### [Exercise instructions]
Would you return the lines between the one holding "s.now, s.cmds, s.lisAns)" and the one holding "theorem State.Inv.congr (hs", inclusive, and only those, exactly as they stand in the listing below?

### [Exercise inputs]
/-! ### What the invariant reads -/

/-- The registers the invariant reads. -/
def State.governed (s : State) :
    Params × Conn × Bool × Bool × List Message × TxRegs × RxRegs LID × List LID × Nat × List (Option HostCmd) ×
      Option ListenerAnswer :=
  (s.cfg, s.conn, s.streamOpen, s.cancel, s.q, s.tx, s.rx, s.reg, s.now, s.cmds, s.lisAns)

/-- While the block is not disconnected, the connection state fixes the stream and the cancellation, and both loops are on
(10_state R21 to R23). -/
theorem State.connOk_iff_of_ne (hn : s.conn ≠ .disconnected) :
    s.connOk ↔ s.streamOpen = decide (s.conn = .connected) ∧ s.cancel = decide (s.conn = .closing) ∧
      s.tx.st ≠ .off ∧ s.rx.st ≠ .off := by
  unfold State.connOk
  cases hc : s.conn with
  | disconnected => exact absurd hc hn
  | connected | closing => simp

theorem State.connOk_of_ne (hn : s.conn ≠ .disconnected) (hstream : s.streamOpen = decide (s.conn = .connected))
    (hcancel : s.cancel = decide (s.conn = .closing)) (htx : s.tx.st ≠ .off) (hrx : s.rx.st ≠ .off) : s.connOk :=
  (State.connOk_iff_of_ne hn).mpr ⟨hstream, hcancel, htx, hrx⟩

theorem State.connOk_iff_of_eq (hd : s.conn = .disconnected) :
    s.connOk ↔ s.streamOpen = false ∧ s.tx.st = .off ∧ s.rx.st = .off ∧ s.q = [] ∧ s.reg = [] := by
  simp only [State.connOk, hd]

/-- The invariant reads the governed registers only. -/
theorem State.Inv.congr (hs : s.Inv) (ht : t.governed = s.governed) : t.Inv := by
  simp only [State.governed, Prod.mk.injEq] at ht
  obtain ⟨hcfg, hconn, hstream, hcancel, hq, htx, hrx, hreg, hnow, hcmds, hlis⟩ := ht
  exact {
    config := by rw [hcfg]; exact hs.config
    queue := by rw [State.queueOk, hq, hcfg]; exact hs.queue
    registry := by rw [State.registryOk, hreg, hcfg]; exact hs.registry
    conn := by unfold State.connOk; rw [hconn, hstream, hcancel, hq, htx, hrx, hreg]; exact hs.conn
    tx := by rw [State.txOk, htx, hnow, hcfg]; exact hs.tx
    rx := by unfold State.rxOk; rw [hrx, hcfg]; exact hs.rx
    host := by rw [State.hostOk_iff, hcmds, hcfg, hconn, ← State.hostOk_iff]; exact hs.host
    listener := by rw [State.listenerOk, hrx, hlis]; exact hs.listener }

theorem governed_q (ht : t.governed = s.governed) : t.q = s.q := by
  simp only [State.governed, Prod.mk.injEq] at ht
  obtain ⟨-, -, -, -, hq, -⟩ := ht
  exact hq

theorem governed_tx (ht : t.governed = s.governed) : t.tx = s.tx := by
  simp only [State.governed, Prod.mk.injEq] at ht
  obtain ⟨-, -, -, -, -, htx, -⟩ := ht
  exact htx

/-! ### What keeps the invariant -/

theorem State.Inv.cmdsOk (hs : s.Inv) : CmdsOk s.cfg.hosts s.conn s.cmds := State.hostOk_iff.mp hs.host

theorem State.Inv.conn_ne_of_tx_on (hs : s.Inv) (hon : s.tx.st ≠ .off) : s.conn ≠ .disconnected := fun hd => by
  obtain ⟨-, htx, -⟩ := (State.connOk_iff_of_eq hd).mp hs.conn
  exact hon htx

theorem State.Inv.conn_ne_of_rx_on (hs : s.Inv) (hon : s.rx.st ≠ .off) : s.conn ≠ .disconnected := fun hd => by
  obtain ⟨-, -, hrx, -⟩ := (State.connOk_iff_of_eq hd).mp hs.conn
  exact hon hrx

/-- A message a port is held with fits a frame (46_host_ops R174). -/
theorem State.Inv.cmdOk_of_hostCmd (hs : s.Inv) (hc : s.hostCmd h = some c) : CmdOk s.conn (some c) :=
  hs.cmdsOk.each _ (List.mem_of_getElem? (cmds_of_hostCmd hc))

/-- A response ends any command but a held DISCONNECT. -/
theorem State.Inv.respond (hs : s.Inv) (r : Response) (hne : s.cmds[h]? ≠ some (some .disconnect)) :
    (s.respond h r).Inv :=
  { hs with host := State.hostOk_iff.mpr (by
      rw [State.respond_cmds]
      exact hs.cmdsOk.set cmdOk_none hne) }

--

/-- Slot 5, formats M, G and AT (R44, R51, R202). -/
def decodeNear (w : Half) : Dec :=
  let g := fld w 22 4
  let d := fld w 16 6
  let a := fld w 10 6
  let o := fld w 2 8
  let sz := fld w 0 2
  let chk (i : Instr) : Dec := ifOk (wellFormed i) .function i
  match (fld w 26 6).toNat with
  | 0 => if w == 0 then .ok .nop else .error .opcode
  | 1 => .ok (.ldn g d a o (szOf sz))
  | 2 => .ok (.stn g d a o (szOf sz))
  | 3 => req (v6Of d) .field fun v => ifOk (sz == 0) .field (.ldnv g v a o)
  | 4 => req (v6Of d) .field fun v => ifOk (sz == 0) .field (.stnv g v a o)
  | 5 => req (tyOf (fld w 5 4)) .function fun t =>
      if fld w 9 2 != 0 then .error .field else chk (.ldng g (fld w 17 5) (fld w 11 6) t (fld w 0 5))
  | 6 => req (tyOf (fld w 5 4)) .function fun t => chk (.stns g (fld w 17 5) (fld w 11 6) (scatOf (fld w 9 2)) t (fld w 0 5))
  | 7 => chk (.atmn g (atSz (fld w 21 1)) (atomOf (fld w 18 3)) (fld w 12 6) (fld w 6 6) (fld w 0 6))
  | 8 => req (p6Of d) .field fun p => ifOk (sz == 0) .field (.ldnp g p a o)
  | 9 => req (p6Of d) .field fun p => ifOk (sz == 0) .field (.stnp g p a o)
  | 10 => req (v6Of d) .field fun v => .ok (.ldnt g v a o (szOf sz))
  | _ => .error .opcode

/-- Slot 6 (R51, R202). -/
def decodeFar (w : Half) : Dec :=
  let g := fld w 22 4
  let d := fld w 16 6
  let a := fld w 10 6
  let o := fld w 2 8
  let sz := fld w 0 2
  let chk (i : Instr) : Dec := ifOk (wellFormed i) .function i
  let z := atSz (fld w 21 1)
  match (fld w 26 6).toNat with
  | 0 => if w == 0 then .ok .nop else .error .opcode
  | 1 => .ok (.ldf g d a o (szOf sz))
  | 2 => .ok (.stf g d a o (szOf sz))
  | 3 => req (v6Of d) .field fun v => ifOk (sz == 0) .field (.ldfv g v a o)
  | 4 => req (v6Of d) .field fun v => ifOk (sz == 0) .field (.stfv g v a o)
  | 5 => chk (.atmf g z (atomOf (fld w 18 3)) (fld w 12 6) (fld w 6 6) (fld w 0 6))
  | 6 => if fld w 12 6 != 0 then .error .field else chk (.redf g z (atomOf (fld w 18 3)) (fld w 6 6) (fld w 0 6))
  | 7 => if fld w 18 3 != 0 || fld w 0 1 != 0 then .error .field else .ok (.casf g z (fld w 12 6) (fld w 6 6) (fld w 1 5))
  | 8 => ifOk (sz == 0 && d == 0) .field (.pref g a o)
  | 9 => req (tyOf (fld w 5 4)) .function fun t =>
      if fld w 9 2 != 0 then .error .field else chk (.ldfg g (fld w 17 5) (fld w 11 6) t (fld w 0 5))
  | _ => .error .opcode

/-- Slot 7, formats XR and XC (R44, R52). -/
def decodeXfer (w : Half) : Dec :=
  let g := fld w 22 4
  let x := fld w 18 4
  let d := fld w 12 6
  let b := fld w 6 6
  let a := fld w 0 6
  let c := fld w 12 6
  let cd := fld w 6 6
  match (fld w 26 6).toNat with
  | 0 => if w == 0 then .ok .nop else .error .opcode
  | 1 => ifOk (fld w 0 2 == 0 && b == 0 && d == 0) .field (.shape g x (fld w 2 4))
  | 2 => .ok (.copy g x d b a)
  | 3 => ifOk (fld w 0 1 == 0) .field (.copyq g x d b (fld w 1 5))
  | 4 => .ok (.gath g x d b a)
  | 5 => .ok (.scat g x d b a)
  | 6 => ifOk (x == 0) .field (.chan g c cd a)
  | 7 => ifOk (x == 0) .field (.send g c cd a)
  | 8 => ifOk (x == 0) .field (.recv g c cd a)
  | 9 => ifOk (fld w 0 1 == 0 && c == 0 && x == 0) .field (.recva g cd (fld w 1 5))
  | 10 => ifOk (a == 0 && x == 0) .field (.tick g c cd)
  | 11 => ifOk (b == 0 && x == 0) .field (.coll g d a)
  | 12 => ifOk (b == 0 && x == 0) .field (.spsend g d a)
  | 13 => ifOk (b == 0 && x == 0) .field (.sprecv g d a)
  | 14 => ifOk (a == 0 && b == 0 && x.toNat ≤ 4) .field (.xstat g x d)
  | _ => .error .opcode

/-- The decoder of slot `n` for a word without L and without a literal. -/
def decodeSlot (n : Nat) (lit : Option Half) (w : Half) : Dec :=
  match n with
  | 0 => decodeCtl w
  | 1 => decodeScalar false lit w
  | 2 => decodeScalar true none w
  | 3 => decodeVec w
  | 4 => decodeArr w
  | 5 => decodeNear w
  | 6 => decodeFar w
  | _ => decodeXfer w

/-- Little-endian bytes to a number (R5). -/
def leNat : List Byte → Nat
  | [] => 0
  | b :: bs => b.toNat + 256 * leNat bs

### [Exercise solution]
  (s.cfg, s.conn, s.streamOpen, s.cancel, s.q, s.tx, s.rx, s.reg, s.now, s.cmds, s.lisAns)

/-- While the block is not disconnected, the connection state fixes the stream and the cancellation, and both loops are on
(10_state R21 to R23). -/
theorem State.connOk_iff_of_ne (hn : s.conn ≠ .disconnected) :
    s.connOk ↔ s.streamOpen = decide (s.conn = .connected) ∧ s.cancel = decide (s.conn = .closing) ∧
      s.tx.st ≠ .off ∧ s.rx.st ≠ .off := by
  unfold State.connOk
  cases hc : s.conn with
  | disconnected => exact absurd hc hn
  | connected | closing => simp

theorem State.connOk_of_ne (hn : s.conn ≠ .disconnected) (hstream : s.streamOpen = decide (s.conn = .connected))
    (hcancel : s.cancel = decide (s.conn = .closing)) (htx : s.tx.st ≠ .off) (hrx : s.rx.st ≠ .off) : s.connOk :=
  (State.connOk_iff_of_ne hn).mpr ⟨hstream, hcancel, htx, hrx⟩

theorem State.connOk_iff_of_eq (hd : s.conn = .disconnected) :
    s.connOk ↔ s.streamOpen = false ∧ s.tx.st = .off ∧ s.rx.st = .off ∧ s.q = [] ∧ s.reg = [] := by
  simp only [State.connOk, hd]

/-- The invariant reads the governed registers only. -/
theorem State.Inv.congr (hs : s.Inv) (ht : t.governed = s.governed) : t.Inv := by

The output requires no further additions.